Could you set down exactly the lines of the data below, starting at the one that holds "-- ==== Sys2Proof/Machine/Dispatch.lean" and ending at the one that holds "as before. -/", both included, and only those?

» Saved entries

»»

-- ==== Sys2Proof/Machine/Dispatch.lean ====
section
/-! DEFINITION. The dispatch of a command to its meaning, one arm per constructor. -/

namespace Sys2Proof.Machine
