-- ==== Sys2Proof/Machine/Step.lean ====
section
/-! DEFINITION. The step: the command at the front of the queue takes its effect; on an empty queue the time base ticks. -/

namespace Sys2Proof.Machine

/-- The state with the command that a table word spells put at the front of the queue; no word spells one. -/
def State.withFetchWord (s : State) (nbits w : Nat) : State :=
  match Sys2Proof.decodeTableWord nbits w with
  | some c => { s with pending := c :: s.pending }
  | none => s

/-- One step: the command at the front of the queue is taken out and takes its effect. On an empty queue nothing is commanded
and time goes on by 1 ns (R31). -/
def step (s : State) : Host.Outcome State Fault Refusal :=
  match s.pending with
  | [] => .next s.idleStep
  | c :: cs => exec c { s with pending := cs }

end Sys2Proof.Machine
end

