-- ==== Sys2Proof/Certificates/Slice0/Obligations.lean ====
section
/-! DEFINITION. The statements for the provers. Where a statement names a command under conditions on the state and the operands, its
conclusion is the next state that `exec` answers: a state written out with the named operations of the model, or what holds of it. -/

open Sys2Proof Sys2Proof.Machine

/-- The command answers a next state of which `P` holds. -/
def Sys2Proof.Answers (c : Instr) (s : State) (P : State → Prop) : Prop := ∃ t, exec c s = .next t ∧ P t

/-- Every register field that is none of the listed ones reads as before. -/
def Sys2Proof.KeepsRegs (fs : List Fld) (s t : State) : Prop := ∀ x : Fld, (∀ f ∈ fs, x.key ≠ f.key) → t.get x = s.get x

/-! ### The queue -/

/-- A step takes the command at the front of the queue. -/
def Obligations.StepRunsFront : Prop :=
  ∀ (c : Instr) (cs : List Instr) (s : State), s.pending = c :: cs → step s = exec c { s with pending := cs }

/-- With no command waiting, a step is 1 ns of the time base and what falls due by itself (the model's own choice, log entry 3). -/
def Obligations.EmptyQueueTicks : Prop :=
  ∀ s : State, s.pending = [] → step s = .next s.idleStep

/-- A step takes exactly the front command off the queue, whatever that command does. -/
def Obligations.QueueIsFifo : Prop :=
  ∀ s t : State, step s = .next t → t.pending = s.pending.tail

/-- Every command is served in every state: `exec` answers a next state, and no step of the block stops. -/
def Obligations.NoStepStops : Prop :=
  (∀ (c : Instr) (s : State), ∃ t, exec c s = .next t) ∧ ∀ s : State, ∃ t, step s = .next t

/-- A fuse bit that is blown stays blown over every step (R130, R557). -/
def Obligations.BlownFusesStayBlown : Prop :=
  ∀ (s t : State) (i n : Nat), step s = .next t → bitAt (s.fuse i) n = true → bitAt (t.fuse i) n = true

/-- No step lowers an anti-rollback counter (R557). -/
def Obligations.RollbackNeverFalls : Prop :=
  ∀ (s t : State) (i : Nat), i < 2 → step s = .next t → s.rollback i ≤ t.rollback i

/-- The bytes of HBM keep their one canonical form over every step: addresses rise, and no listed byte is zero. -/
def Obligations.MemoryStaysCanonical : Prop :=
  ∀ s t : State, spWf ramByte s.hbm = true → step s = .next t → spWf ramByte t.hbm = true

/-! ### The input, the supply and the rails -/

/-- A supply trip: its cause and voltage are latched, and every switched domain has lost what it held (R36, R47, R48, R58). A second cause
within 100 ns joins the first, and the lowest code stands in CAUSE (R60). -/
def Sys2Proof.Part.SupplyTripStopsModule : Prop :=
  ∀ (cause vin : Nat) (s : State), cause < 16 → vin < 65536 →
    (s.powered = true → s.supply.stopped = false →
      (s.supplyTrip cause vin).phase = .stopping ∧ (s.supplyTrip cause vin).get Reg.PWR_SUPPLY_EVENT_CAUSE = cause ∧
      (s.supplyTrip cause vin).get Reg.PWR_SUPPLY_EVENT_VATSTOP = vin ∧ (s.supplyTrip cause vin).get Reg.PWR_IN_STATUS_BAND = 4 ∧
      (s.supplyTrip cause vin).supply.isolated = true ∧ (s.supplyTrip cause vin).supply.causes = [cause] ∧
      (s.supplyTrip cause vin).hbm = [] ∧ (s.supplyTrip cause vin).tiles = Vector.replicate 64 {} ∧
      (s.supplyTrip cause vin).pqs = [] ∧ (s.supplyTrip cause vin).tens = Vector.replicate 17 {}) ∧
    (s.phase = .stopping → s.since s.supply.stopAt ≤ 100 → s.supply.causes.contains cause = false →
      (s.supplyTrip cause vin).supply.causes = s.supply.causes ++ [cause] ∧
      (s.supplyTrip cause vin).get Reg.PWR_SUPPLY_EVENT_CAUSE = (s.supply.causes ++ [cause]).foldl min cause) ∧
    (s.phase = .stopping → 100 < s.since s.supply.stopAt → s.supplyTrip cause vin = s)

««
»»

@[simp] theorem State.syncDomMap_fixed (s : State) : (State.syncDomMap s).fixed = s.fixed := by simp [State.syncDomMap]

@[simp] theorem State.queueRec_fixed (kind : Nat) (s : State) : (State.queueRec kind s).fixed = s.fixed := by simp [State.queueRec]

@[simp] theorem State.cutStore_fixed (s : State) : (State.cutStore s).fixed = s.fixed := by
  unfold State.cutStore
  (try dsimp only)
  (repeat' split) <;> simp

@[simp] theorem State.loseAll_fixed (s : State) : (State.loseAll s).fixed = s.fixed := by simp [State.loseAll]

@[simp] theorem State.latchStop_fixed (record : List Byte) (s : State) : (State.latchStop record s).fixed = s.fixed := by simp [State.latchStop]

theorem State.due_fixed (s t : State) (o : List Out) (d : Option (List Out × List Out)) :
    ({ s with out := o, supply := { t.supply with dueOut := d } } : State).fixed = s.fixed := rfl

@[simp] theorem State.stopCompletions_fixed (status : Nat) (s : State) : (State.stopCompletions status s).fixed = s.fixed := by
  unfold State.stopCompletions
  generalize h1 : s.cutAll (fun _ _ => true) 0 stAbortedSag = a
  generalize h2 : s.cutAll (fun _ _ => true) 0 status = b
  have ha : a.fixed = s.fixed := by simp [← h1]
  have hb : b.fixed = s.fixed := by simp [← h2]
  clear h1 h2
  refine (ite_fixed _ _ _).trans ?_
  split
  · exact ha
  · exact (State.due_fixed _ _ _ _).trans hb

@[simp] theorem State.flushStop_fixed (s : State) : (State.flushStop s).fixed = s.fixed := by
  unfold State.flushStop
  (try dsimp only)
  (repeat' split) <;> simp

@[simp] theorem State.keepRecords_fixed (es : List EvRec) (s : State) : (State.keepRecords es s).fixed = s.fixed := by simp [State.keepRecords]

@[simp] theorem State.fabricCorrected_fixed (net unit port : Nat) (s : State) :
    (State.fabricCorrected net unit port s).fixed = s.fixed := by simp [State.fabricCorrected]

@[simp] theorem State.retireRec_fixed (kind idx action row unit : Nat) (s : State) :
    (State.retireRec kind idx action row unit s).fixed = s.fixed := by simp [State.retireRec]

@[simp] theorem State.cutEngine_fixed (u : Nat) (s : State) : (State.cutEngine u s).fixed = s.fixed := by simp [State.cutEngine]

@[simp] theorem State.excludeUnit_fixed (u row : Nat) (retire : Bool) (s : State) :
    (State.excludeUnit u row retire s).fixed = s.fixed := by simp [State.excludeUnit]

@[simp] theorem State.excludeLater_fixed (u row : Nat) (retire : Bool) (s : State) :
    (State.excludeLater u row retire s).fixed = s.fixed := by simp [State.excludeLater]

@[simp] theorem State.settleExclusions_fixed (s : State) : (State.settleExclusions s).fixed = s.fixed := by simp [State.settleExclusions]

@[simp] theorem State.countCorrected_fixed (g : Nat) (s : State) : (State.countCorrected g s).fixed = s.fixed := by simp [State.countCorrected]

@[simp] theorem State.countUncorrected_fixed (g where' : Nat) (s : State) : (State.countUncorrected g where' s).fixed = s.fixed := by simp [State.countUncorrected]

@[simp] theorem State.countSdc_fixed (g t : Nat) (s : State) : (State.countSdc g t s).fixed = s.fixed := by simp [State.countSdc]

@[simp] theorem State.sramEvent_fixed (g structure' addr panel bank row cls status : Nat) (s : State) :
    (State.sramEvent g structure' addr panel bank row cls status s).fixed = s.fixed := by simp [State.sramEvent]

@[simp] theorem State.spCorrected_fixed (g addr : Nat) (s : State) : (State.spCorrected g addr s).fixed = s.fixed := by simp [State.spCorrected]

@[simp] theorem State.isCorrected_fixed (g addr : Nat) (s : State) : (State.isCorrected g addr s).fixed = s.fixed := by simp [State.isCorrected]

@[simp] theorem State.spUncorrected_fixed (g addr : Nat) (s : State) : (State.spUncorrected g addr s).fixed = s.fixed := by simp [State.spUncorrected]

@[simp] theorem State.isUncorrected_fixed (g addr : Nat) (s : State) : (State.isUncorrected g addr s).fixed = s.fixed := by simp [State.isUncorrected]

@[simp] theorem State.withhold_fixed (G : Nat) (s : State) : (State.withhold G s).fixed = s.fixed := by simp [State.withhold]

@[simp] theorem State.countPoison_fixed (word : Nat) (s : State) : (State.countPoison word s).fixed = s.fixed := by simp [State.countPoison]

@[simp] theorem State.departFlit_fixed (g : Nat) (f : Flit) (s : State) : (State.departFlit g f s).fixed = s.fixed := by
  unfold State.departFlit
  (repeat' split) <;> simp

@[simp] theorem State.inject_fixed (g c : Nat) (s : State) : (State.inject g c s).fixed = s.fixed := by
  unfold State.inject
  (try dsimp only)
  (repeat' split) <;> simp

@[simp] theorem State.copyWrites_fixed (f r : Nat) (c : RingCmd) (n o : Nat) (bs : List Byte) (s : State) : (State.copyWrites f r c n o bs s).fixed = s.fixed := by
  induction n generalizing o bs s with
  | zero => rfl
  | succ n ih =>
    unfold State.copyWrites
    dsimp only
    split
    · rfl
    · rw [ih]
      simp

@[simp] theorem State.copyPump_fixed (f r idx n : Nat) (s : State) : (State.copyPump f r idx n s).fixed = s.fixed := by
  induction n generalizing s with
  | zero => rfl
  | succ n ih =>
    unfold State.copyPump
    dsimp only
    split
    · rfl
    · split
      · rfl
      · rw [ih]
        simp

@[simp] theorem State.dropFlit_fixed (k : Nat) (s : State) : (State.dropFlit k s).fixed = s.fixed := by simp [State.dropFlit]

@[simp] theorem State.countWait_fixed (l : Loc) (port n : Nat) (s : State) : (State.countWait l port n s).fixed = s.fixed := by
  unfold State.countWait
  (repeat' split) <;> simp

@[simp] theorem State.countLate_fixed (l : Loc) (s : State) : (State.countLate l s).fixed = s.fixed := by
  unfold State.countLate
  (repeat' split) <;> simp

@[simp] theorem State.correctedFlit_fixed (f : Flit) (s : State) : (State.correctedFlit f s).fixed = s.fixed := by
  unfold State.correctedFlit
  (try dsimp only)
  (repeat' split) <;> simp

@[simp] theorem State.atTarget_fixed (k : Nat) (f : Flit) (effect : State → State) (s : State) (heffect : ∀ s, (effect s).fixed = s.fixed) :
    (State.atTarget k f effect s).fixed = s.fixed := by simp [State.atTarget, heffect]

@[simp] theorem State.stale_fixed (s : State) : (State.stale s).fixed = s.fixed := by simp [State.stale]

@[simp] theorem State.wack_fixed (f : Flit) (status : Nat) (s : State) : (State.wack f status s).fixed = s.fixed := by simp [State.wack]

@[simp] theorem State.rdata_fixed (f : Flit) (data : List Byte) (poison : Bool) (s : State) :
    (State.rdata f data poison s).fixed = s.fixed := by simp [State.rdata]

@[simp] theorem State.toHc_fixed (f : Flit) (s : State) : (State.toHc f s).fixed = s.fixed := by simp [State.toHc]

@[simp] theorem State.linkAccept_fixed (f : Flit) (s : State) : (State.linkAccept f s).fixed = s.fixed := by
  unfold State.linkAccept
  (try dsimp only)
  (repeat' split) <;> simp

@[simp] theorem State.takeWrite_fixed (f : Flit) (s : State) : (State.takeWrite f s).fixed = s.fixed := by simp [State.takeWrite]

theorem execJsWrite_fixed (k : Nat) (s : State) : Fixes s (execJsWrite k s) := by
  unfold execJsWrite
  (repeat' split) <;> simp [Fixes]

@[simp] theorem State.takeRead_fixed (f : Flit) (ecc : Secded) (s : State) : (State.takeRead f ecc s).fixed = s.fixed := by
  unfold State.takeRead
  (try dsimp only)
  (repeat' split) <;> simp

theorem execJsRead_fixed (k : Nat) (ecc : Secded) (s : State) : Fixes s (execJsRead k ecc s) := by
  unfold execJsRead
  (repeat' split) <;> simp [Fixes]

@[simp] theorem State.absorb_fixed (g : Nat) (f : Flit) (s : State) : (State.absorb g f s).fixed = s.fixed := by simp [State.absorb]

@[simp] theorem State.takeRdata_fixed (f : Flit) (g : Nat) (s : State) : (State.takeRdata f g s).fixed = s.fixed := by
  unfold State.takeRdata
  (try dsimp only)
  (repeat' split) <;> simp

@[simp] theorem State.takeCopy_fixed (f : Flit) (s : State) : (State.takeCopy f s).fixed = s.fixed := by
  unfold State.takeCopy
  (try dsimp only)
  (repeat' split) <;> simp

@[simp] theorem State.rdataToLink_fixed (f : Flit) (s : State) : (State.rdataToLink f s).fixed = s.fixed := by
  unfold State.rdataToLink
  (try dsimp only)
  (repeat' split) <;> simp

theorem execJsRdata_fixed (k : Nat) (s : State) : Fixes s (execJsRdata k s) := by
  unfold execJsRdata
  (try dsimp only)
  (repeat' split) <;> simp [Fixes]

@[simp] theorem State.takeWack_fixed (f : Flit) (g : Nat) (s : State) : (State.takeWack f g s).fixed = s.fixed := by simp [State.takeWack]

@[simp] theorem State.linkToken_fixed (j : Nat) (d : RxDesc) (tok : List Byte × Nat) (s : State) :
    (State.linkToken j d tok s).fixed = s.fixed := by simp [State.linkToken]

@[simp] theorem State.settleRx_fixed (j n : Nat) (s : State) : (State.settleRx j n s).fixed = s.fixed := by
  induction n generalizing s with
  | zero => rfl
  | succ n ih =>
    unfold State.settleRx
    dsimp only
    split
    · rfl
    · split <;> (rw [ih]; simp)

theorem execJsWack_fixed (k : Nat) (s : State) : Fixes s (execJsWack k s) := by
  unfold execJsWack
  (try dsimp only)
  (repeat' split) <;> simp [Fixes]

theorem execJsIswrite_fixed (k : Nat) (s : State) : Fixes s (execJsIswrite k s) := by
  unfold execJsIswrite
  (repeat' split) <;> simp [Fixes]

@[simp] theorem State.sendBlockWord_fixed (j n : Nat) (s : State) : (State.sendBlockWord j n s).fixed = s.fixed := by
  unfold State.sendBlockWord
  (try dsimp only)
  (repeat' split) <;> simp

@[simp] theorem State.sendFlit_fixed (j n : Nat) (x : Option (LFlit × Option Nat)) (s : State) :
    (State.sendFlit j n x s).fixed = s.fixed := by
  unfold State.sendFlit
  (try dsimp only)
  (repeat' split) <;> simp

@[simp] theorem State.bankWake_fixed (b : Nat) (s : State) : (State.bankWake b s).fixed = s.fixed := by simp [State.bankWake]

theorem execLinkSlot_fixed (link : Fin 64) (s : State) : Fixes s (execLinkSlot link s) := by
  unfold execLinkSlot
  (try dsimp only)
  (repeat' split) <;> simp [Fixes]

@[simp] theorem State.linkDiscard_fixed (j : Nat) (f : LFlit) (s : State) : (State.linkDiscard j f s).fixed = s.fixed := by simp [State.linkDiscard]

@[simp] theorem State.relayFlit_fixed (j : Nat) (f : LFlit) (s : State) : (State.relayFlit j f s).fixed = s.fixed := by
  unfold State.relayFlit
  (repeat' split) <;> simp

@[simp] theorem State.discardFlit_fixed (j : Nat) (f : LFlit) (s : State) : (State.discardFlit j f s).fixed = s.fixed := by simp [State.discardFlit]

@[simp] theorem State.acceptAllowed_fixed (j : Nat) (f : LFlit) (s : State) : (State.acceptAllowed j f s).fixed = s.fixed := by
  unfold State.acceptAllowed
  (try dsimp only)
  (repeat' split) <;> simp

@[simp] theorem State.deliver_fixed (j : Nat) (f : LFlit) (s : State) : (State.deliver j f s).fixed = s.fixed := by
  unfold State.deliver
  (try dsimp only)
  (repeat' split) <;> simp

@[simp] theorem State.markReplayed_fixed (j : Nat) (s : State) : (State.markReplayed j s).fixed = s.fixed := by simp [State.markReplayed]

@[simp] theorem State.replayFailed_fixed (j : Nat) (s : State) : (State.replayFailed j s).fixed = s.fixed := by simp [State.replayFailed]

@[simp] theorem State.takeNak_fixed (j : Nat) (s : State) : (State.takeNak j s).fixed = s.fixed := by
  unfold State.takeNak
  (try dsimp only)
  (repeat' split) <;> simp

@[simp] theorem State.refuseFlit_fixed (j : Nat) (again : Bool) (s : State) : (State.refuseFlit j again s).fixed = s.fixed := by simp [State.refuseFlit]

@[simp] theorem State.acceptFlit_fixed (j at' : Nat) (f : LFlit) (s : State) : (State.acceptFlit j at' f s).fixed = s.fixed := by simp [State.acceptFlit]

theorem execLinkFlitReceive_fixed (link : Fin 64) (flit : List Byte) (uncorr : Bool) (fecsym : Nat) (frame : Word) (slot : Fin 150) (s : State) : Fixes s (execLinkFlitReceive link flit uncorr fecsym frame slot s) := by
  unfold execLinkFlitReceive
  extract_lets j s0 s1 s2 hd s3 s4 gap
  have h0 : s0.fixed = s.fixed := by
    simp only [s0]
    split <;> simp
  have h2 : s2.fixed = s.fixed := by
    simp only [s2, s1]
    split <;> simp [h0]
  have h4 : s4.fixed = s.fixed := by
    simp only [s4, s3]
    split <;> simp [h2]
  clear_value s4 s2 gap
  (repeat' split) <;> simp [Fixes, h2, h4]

««

» Response to the exercise
-- ==== Sys2Proof/Machine/Dispatch.lean ====
section
/-! DEFINITION. The dispatch of a command to its meaning, one arm per constructor. -/

namespace Sys2Proof.Machine
-- ==== Sys2Proof/Machine/Step.lean ====
section
/-! DEFINITION. The step: the command at the front of the queue takes its effect; on an empty queue the time base ticks. -/

namespace Sys2Proof.Machine

/-- The state with the command that a table word spells put at the front of the queue; no word spells one. -/
def State.withFetchWord (s : State) (nbits w : Nat) : State :=
  match Sys2Proof.decodeTableWord nbits w with
  | some c => { s with pending := c :: s.pending }
  | none => s

/-- One step: the command at the front of the queue is taken out and takes its effect. On an empty queue nothing is commanded
and time goes on by 1 ns (R31). -/
def step (s : State) : Host.Outcome State Fault Refusal :=
  match s.pending with
  | [] => .next s.idleStep
  | c :: cs => exec c { s with pending := cs }

end Sys2Proof.Machine
end

-- ==== Sys2Proof/Certificates/Slice0/Obligations.lean ====
section
/-! DEFINITION. The statements for the provers. Where a statement names a command under conditions on the state and the operands, its
conclusion is the next state that `exec` answers: a state written out with the named operations of the model, or what holds of it. -/

open Sys2Proof Sys2Proof.Machine

/-- The command answers a next state of which `P` holds. -/
def Sys2Proof.Answers (c : Instr) (s : State) (P : State → Prop) : Prop := ∃ t, exec c s = .next t ∧ P t

/-- Every register field that is none of the listed ones reads as before. -/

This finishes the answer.